In a 2001 study published by the University of Toronto Press, the effects of minor hockey players who are born in the first half of the year (January–June) were directly compared to those who are born in the second half of the calendar year (July–December). The study aimed to determine how age affects a young player's probability of playing at a higher level in the future. Given the relatively short age brackets in Canadian minor hockey (players move up one league every two years before the age of 15), it was hypothesized that players who are born in the latter part of a calendar year are at a disadvantage (theoretically, a child could be playing with peers who are 2.5 years older than themselves under the current Canadian Minor Hockey system). The findings in this research were consistent with the hypothesis; upon extensive testing throughout several leagues and age divisions in Canada, Hurley, Lior and Tracze concluded that age plays a significant factor in a players ability to excel in hockey beyond the house league level.

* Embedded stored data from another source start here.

-- ==== Sys2Proof/Machine/Operands.lean ====
section
/-! DEFINITION. Canvas accesses: where an address of a core leads (R7, R73, R74), the rights that it needs
(R96, R105), loads and stores in beats (R64, R65, R77), XCHG and ADDM (R47), and instruction fetches (R49,
R52, R54). -/

namespace Sys2Proof.Machine

open Sys2Proof

/-! ## Exceptions as accesses report them -/

/-- An exception: its cause code and the detail bits of ECAUSE (R22). -/
structure Exn where
  code : Nat
  wr : Bool := false
  noobj : Bool := false
  owned : Bool := false
  region : Bool := false
  fetch : Bool := false
  deriving DecidableEq, Repr

/-- ECAUSE as exception entry writes it. -/
def Exn.ecause (x : Exn) : Word :=
  field 0 x.code ||| flagAt 8 x.wr ||| flagAt 9 x.noobj ||| flagAt 10 x.owned |||
    flagAt 11 x.region ||| flagAt 12 x.fetch

def exnIllegal : Exn := { code := 1 }
def exnAccess (wr : Bool) : Exn := { code := 3, wr := wr }
def exnAlign (wr : Bool) : Exn := { code := 4, wr := wr }
/-- An odd target of a branch, a return or an interrupt vector (R28, R68, R72). -/
def exnOdd : Exn := { code := 4, fetch := true }
def exnMemory : Exn := { code := 5 }

/-- The place of an exception in the order of R23: fetch fault, illegal instruction, alignment fault, access
fault, memory error. -/
def Exn.rank (x : Exn) : Nat :=
  match x.code with
  | 2 => 5
  | 1 => 4
  | 4 => 3
  | 3 => 2
  | _ => 1

/-- Of two exceptions of one instruction, the one that R23 reports; the earlier of two of one kind. -/
def worst : Option Exn → Option Exn → Option Exn
  | none, y => y
  | some x, none => some x
  | some x, some y => some (if x.rank < y.rank then y else x)

/-! ## Places -/

/-- Where an address of a Canvas core leads. -/
inductive Place where
  /-- object `i`, at a physical address -/
  | obj (i p : Nat)
  /-- the object window, in no object -/
  | noobj
  | ember (p : Nat)
  /-- peripheral space, at an offset -/
  | io (o : Nat)
  /-- a region that a Canvas core does not reach, or none at all -/
  | outside
  deriving DecidableEq, Repr

def State.reach (s : State) (a : Nat) : Place :=
  if inObjWindow a then
    match s.wdn.index a with
    | some i => .obj i ((s.objAt i).translate a)
    | none => .noobj
  else if inEmber a then .ember a
  else if inPeriph a then .io (a - periphBase)
  else .outside

/-- Group `g` may write the 1 KiB block of the Ember window that holds an address (R96). -/
def State.emberMay (s : State) (g a : Nat) : Bool :=
  let b := (a - emberBase) / 1024
  bit (vget s.mm.rights (b / 4) 0#32) (8 * (b % 4) + g)

/-- What stops a beat of core `c` that reads (`rd`) or writes (`wr`) at an address (R22, R47). -/
def State.beatFault (s : State) (c : CoreId) (rd wr : Bool) (a : Nat) : Option Exn :=
  let g := s.groupOf c
  match s.reach a with
  | .obj i _ =>
    let e := s.objAt i
    if wr && !e.mayWrite g then some (exnAccess true)
    else if rd && !e.mayRead g then some (exnAccess false)
    else none
  | .noobj => some { code := 3, wr := wr, noobj := true }
  | .ember p => if wr && !s.emberMay g p then some (exnAccess true) else none
  | .io _ => none
  | .outside => some { code := 3, wr := wr, region := true }

/-- An access outside the regions of R7 is logged (R7, R74). (DEDUCED, unsafe: assumption 31.) -/
def State.logOutside (s : State) (c : CoreId) (a : Nat) : State :=
  if s.reach a = .outside then
    s.recordFault { cls := 0x0D, unit := c, addr := BitVec.ofNat 32 a, pc0 := s.cores[c].pc } 0
  else s

/-! ## What every beat counts -/

/-- The access is one of those that count in the heat of object `i` (R116). -/
def State.sampled (s : State) (c : CoreId) : Bool :=
  decide (2 ^ bits s.wdn.pol 28 3 ≤ s.cores[c].sample + 1)

/-- An access of core `c` to object `i`: its lookaside and its heat (R111, R116). -/
def State.touchObject (s : State) (c : CoreId) (i : Nat) : State :=
  let hot := s.sampled c
  let s := s.countCore c 10 (s.misses c i).toNat
  let s := (s.lookUp c i).onCore c fun k => { k with sample := if hot then 0 else k.sample + 1 }
  if hot then s.onObj i fun e => e.addHeat c else s

/-- The counters of a beat of core `c` at a physical address, and its waits for the bank (R89, R384). (DESIGN CHOICE, safe: assumption 32.) -/
def State.countPlace (s : State) (c : CoreId) (p : Nat) : State :=
  let s := (s.countSys (4 + c) 1).conflict c
  let far := match bankOf p with
    | some b => isSramBank b && decide (bankQuadrant b ≠ some c)
    | none => false
  (s.countCore c 19 far.toNat).countCore c 20 (inMram p).toNat

/-- A beat of a load (source 7) or a store (source 8) at an address that has its right: the lookaside,
heat and counters. -/
def State.noteBeat (s : State) (c : CoreId) (src a : Nat) : State :=
  let s := s.countCore c src 1
  match s.reach a with
  | .obj i p => (s.touchObject c i).countPlace c p
  | .ember p => s.countPlace c (if src = 7 then readPlace s p else p)
  | _ => s.countSys (4 + c) 1

/-- The physical address of a Canvas address in memory. -/
def State.physical (s : State) (a : Nat) : Nat :=
  match s.reach a with
  | .obj _ p => p
  | .ember p => p
  | _ => 0

/-! ## Loads -/

/-- The result of an access: the state, the exception, the uncorrectable words that it read, and the
value loaded. -/
structure Got where
  s : State
  exn : Option Exn
  unc : List Nat
  v : Nat
  deriving DecidableEq, Repr

/-- The exception of a read that met uncorrectable words (R80). -/
def memoryError (unc : List Nat) : Option Exn := if unc.isEmpty then none else some exnMemory

/-- One beat of a load (R77, R88). -/
def State.loadBeat (s : State) (c : CoreId) (a n : Nat) : Got :=
  match s.beatFault c true false a with
  | some x => ⟨s.logOutside c a, some x, [], 0⟩
  | none =>
    let p := s.physical a
    let r := (s.noteBeat c 7 a).readBeat c p n
    ⟨r.1.s.noteCollision p n, memoryError r.1.unc, r.1.unc, numOf (r.1.s.portB p r.2)⟩

/-- The second beat of a load: an access fault outranks a memory error of the first (R23). -/
def Got.andLoad (g h : Got) (n : Nat) : Got :=
  ⟨h.s, worst g.exn h.exn, g.unc ++ h.unc, g.v + 256 ^ n * h.v⟩

/-- A load from peripheral space: the addressed lanes of the register (R64, R65). -/
def State.ioLoad (s : State) (c : CoreId) (a n : Nat) : Got :=
  let o := a - periphBase
  if a % n ≠ 0 then ⟨s, some (exnAlign false), [], 0⟩
  else match ioReadFault (o - o % 4) with
    | some _ => ⟨s, some { code := 3, region := true }, [], 0⟩
    | none =>
      let r := (s.noteBeat c 7 a).busRead (.core c) (o - o % 4)
      ⟨r.1, none, [], r.2.toNat / 256 ^ (o % 4) % 256 ^ n⟩

/-- A load of `n` bytes by core `c` (R64, R77). -/
def State.load (s : State) (c : CoreId) (a n : Nat) : Got :=
  if inPeriph a then s.ioLoad c a n
  else
    let k := firstBeat a n
    let g := s.loadBeat c a k
    if k = n ∨ (g.exn ≠ none ∧ g.exn ≠ some exnMemory) then g
    else g.andLoad ((g.s.countCore c 9 1).loadBeat c (a + k) (n - k)) k

/-- What would stop a load of `n` bytes before anything is read (R22, R23). -/
def State.loadFault (s : State) (c : CoreId) (a n : Nat) : Option Exn :=
  if inPeriph a then (s.ioLoad c a n).exn
  else
    let k := firstBeat a n
    match s.beatFault c true false a with
    | some x => some x
    | none => if k = n then none else s.beatFault c true false (a + k)

/-! ## Stores -/

/-- A beat of a store at `a` makes the lines that hold its object's code invalid (R49). -/
def State.dropLines (s : State) (a n : Nat) : State :=
  match s.reach a with
  | .obj i _ => s.invalidateCode i a n
  | _ => s

/-- One beat of a store (R77, R88, R94). -/
def State.storeOne (s : State) (c : CoreId) (a : Nat) (bs : List Byte) : Got :=
  match s.beatFault c false true a with
  | some x => ⟨s.logOutside c a, some x, [], 0⟩
  | none =>
    let p := s.physical a
    let pull := inEmber p && !bit s.mm.restored ((p - emberBase) / 64)
    let b := (((s.dropLines a bs.length).noteBeat c 8 a).countCore c 22 pull.toNat).store c p bs
    ⟨b.s.noteCollision p bs.length, none, b.unc, 0⟩

/-- The fault that a write to peripheral space raises. -/
def ioExn : IoFault → Exn
  | .owned => { code := 3, wr := true, owned := true }
  | .region => { code := 3, wr := true, region := true }

/-- A store to peripheral space writes the whole register, with zero in the other lanes (R64, R65). -/
def State.ioStore (s : State) (c : CoreId) (a n v : Nat) : Got :=
  let o := a - periphBase
  let w := BitVec.ofNat 32 (v % 256 ^ n * 256 ^ (o % 4))
  if a % n ≠ 0 then ⟨s, some (exnAlign true), [], 0⟩
  else match s.ioWriteFault c (o - o % 4) w with
    | some f => ⟨s, some (ioExn f), [], 0⟩
    | none => ⟨(s.noteBeat c 8 a).busWrite (.core c) (o - o % 4) w, none, [], 0⟩

/-- A store of `n` bytes by core `c`; a fault of the second beat leaves the first written (R64, R77). -/
def State.storeBytes (s : State) (c : CoreId) (a n v : Nat) : Got :=
  if inPeriph a then s.ioStore c a n v
  else
    let bs := bytesOfNat n v
    let k := firstBeat a n
    let g := s.storeOne c a (bs.take k)
    if k = n ∨ g.exn ≠ none then g
    else
      let h := (g.s.countCore c 9 1).storeOne c (a + k) (bs.drop k)
      ⟨h.s, h.exn, g.unc ++ h.unc, 0⟩

/-- What would stop a store of `n` bytes (R28). -/
def State.storeFault (s : State) (c : CoreId) (a n v : Nat) : Option Exn :=
  if inPeriph a then (s.ioStore c a n v).exn
  else
    let k := firstBeat a n
    match s.beatFault c false true a with
    | some x => some x
    | none => if k = n then none else s.beatFault c false true (a + k)

/-! ## XCHG and ADDM (R47) -/

/-- The address lies in memory that XCHG and ADDM reach. -/
def State.atomicPlace (s : State) (a : Nat) : Bool :=
  match s.reach a with
  | .obj _ _ => true
  | .ember _ => true
  | _ => false

/-- What stops an atomic access. -/
def State.atomicFault (s : State) (c : CoreId) (a : Nat) : Option Exn :=
  if s.atomicPlace a then
    if a % 4 ≠ 0 then some (exnAlign true) else s.beatFault c true true a
  else match s.beatFault c true true a with
    | some x => some x
    | none => some (exnAccess true)

/-- One indivisible read-modify-write of the word at `a`; the value is the old word (R47, R94). -/
def State.atomic (s : State) (c : CoreId) (a : Nat) (f : Word → Word) : Got :=
  match s.atomicFault c a with
  | some x => ⟨s.logOutside c a, some x, [], 0⟩
  | none =>
    let p := s.physical a
    let line := (p - emberBase) / 64
    let pull := inEmber p && !bit s.mm.restored line
    let s := ((s.noteBeat c 7 a).countCore c 8 1).countCore c 22 pull.toNat
    let b := if inEmber p then s.pull line else ⟨s, []⟩
    let r := b.s.readBeat c p 4
    let old := wordOf (r.1.s.portB p r.2)
    if r.1.unc.isEmpty then
      let d := (r.1.s.noteCollision p 4).store c p (bytesOf (f old))
      ⟨d.s.dropLines a 4, none, b.unc ++ d.unc, old.toNat⟩
    else ⟨r.1.s, some exnMemory, b.unc ++ r.1.unc, 0⟩

/-! ## Fetches -/

/-- What stops the fetch of a halfword (R22). -/
def State.fetchFault (s : State) (c : CoreId) (a : Nat) : Option Exn :=
  match s.reach a with
  | .obj i _ =>
    if (s.objAt i).mayRun (s.groupOf c) then none else some { code := 2, fetch := true }
  | .noobj => some { code := 2, noobj := true, fetch := true }
  | .outside => some { code := 2, region := true, fetch := true }
  | _ => some { code := 2, fetch := true }

/-- The lookaside, heat and counters of the fetch of the halfword at `a` from its bank. A fetch from MRAM goes
there only when it misses the core's prefetch buffer. It misses after a store has invalidated the line
(R49); otherwise that is a free value, since the specification gives the buffer no layout (R116, R384; DESIGN
CHOICE, safe: assumption 17). -/
def State.noteFetch (s : State) (c : CoreId) (i a p : Nat) : State :=
  if inMram p then
    if decide (a ∈ s.stale[c]) || Config.freeBool s.free then
      (((((s.useFree 1).refill c a).touchObject c i).countPlace c p).countCore c 18 1)
    else s.useFree 1
  else (s.touchObject c i).countPlace c p

/-- The fetch of the halfword at `a` (R52, R54, R88). -/
def State.fetch (s : State) (c : CoreId) (a : Nat) : Got :=
  match s.fetchFault c a with
  | some x => ⟨s.logOutside c a, some x, [], 0⟩
  | none =>
    match s.reach a with
    | .obj i p =>
      let r := (s.noteFetch c i a p).readBeat c p 2
      ⟨r.1.s.noteCollision p 2, if r.1.unc.isEmpty then none else some { exnMemory with fetch := true },
        r.1.unc, numOf (r.1.s.portB p r.2)⟩
    | _ => ⟨s, none, [], 0⟩

/-- The fetch of the `n` halfwords of an instruction, or of a prefix and its string instruction: a fetch
fault on either is reported before a memory error (R23, R54, R69). -/
def State.fetches (s : State) (c : CoreId) (a : Nat) : Nat → Got
  | 0 => ⟨s, none, [], 0⟩
  | n + 1 =>
    let g := s.fetch c a
    if g.exn = none ∨ g.exn = some { exnMemory with fetch := true } then
      let h := g.s.fetches c (a + 2) n
      ⟨h.s, worst g.exn h.exn, g.unc ++ h.unc, 0⟩
    else g

end Sys2Proof.Machine
end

The findings of this study resulted in the proposal for redistribution of player slotting in minor hockey under a new "quarter" system. The system proposed would split a year into four-quarters, consisting of three months each, for example,1992(3) for players born in 1992 sometime in the third quarter (i.e., sometime in the months July, August or September). Under this proposed system players would play against players of a similar age, never playing opponents who are over 24 months older than them as the current system allows. The proposed system would operate under an 8-year basis, moving players from division to division each year.

Finland 
In Finland, the Finnish Ice Hockey Association roughly categorizes minor hockey players to under school-ages and school-ages. Children over 16 are considered as juniors, although the youngest juniors are still at the school-age.

Starting of season 2020-21 names of the minor and junior levels has been changed to represent the standards used in international competitions and other minor hockey leagues. New minor and junior hockey levels, reference to old level in parentheses:.
 U9 (F2)
 U10 (F1)
 U11 (E2)
 U12 (E1)
 U13 (D2)
 U14 (D1)
 U15 (C2)
 U16 (C1)
 U17 (B2)
 U18 (B)
 U19 (New category)
 U20 (A, Youth)
 U22 (New category)

France 
In France, hockey teams use the following levels:

 Moustiques (age 9 and younger)
 Poussins (ages 10–11)
 Benjamins (ages 12–13)
 Minimes (ages 14–15)
 Cadets (ages 16–17)
 Espoirs (ages 18–20)

Germany 
In Germany, German Ice Hockey Federation designates the following levels:

 Kleinstschüler (Bambini) (ages 9 and younger)
 Kleinschüler (ages 11 and younger)
 Knaben (ages 13 and younger)
 Schüler (ages 15 and younger)
 Jugend (ages 17 and younger)
 Junioren (ages 19 and younger)

All levels are administrated by the respective sub-federation in each province except for the federal leagues which are administrated directly by the German Ice Hockey Federation. Ages were raised in 2010/2011.

Sweden 
The Swedish Ice Hockey Federation designates the following levels:

 U9 (ages 9 and younger)
 U10 (ages 10 and younger)
 U11 (ages 11 and younger)
 U12 (ages 12 and younger)
 U13 (ages 13 and younger)
 U14 (ages 14 and younger)
 U15 (ages 15 and younger)
 U16 (ages 16 and younger)
 J18 (Juniors 18 and younger)
 J20 (Juniors 20 and younger)

Some levels (especially J18 and J20) are directly administrated by the Swedish Ice Hockey Federation, while lower divisions of the Juniors and below are administrated by the respective sub-federation in each landskap.

Switzerland 
The Swiss Ice Hockey Federation designates the following levels : using terms from the national languages of Switzerland. This has nevertheless evolve recently to U9, U11 so this has to be updated.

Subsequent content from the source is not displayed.